* **WHAT THIS TASK INVOLVES**:
Restate the records below word for word.

»»

/-- A FETCH's bytes go to its destination list through Hinge; its status waits in the command until the list ends
(R281, R249). A FETCH that delivers nothing completes at once. -/
def Dev.fetchDeliver (d : Dev) (c : Cmd) (es : List Elem) (st lbas from_ : Nat) (b : Bytes) : Dev :=
  let out := b.take (elemTotal es)
  let st := if st = 0 ∧ out.length < b.length then 0x0202 else st
  let dst (e : Elem) : EDst := if e.eng then .eng e.addr else .host e.addr
  let d := (d.ocount O.FETCH_BYTES out.length).ocount O.FETCH_THRESHOLD_HITS (if from_ = 0 then 0 else 1)
  if out = [] then d.finish c.id st (fetchResult 0 lbas from_) 0
  else
    let work := (es.foldl (fun (acc : Bytes × List EDesc) e =>
      let n := min e.len acc.1.length
      (acc.1.drop n, acc.2 ++ piecesOf (.imm (acc.1.take n)) (dst e) n)) (out, [])).2
    let d := d.mapCmd c.id (fun x => { x with status := st, result := fetchResult 0 lbas from_ })
    d.issueList poolHost (.fetch c.id) c.tag work

/-- The blocks of a FETCH that LENGTH bytes need (R281). -/
def neededBlocks : Nat → List Bytes → List Bytes
  | _, [] => []
  | n, b :: bs => if n = 0 then [] else b :: neededBlocks (n - (headOf b).ulen) bs

/-- A decompressing FETCH whose blocks have all ended: what they yield, up to LENGTH, or the status of the first that
failed, with the blocks before it delivered. -/
def Dev.fetchDecoded (d : Dev) (c : Cmd) (es : List Elem) (lbas from_ : Nat) (j : Job) : Dev :=
  let good := wellEnded (j.leading j.blocks.length)
  let all := good.1.flatMap Prod.snd
  let n := fieldAt c.entry 32 4
  let st := if good.2 ≠ 0 then good.2 else if j.stop then c.abort.getD 0x0401 else if all.length < n then 0x0201 else 0
  (d.dropJob j.owner).fetchDeliver c es st lbas from_ (all.take n)

/-- The bytes of a FETCH have been read: decode them, or deliver them. -/
def Dev.fetchRead (d : Dev) (c : Cmd) (es : List Elem) (lbas from_ : Nat) (b : Bytes) : Dev :=
  let n := fieldAt c.entry 32 4
  if bitAt (fieldAt c.entry 17 1) 0 then
    let d := d.mapCmd c.id (fun x => { x with result := fetchResult 0 lbas from_ })
    let d := d.startJob { owner := .cmd c.id, build := false, noCheck := bitAt (fieldAt c.entry 17 1) 1
                          blocks := neededBlocks n (blocksOf b) }
    match d.job (.cmd c.id) with
    | some j => if d.jobOver j then d.fetchDecoded c es lbas from_ j else d
    | none => d
  else d.fetchDeliver c es (if b.length < n then 0x0201 else 0) lbas from_ (b.take n)

/-- Threshold's lines from a byte offset are poisoned: the STORE that holds them is (R420). -/
def Dev.poisonThr (d : Dev) (off : Nat) : Dev :=
  d.mapStores (fun g => g.units.contains (off / 262144)) (fun g => { g with poisoned := true })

««

* **FINAL ANSWER**:
/-- A FETCH's bytes go to its destination list through Hinge; its status waits in the command until the list ends
(R281, R249). A FETCH that delivers nothing completes at once. -/
def Dev.fetchDeliver (d : Dev) (c : Cmd) (es : List Elem) (st lbas from_ : Nat) (b : Bytes) : Dev :=
  let out := b.take (elemTotal es)
  let st := if st = 0 ∧ out.length < b.length then 0x0202 else st
  let dst (e : Elem) : EDst := if e.eng then .eng e.addr else .host e.addr
  let d := (d.ocount O.FETCH_BYTES out.length).ocount O.FETCH_THRESHOLD_HITS (if from_ = 0 then 0 else 1)
  if out = [] then d.finish c.id st (fetchResult 0 lbas from_) 0
  else
    let work := (es.foldl (fun (acc : Bytes × List EDesc) e =>
      let n := min e.len acc.1.length
      (acc.1.drop n, acc.2 ++ piecesOf (.imm (acc.1.take n)) (dst e) n)) (out, [])).2
    let d := d.mapCmd c.id (fun x => { x with status := st, result := fetchResult 0 lbas from_ })
    d.issueList poolHost (.fetch c.id) c.tag work

/-- The blocks of a FETCH that LENGTH bytes need (R281). -/
def neededBlocks : Nat → List Bytes → List Bytes
  | _, [] => []
  | n, b :: bs => if n = 0 then [] else b :: neededBlocks (n - (headOf b).ulen) bs

/-- A decompressing FETCH whose blocks have all ended: what they yield, up to LENGTH, or the status of the first that
failed, with the blocks before it delivered. -/
def Dev.fetchDecoded (d : Dev) (c : Cmd) (es : List Elem) (lbas from_ : Nat) (j : Job) : Dev :=
  let good := wellEnded (j.leading j.blocks.length)
  let all := good.1.flatMap Prod.snd
  let n := fieldAt c.entry 32 4
  let st := if good.2 ≠ 0 then good.2 else if j.stop then c.abort.getD 0x0401 else if all.length < n then 0x0201 else 0
  (d.dropJob j.owner).fetchDeliver c es st lbas from_ (all.take n)

/-- The bytes of a FETCH have been read: decode them, or deliver them. -/
def Dev.fetchRead (d : Dev) (c : Cmd) (es : List Elem) (lbas from_ : Nat) (b : Bytes) : Dev :=
  let n := fieldAt c.entry 32 4
  if bitAt (fieldAt c.entry 17 1) 0 then
    let d := d.mapCmd c.id (fun x => { x with result := fetchResult 0 lbas from_ })
    let d := d.startJob { owner := .cmd c.id, build := false, noCheck := bitAt (fieldAt c.entry 17 1) 1
                          blocks := neededBlocks n (blocksOf b) }
    match d.job (.cmd c.id) with
    | some j => if d.jobOver j then d.fetchDecoded c es lbas from_ j else d
    | none => d
  else d.fetchDeliver c es (if b.length < n then 0x0201 else 0) lbas from_ (b.take n)

/-- Threshold's lines from a byte offset are poisoned: the STORE that holds them is (R420). -/
def Dev.poisonThr (d : Dev) (off : Nat) : Dev :=
  d.mapStores (fun g => g.units.contains (off / 262144)) (fun g => { g with poisoned := true })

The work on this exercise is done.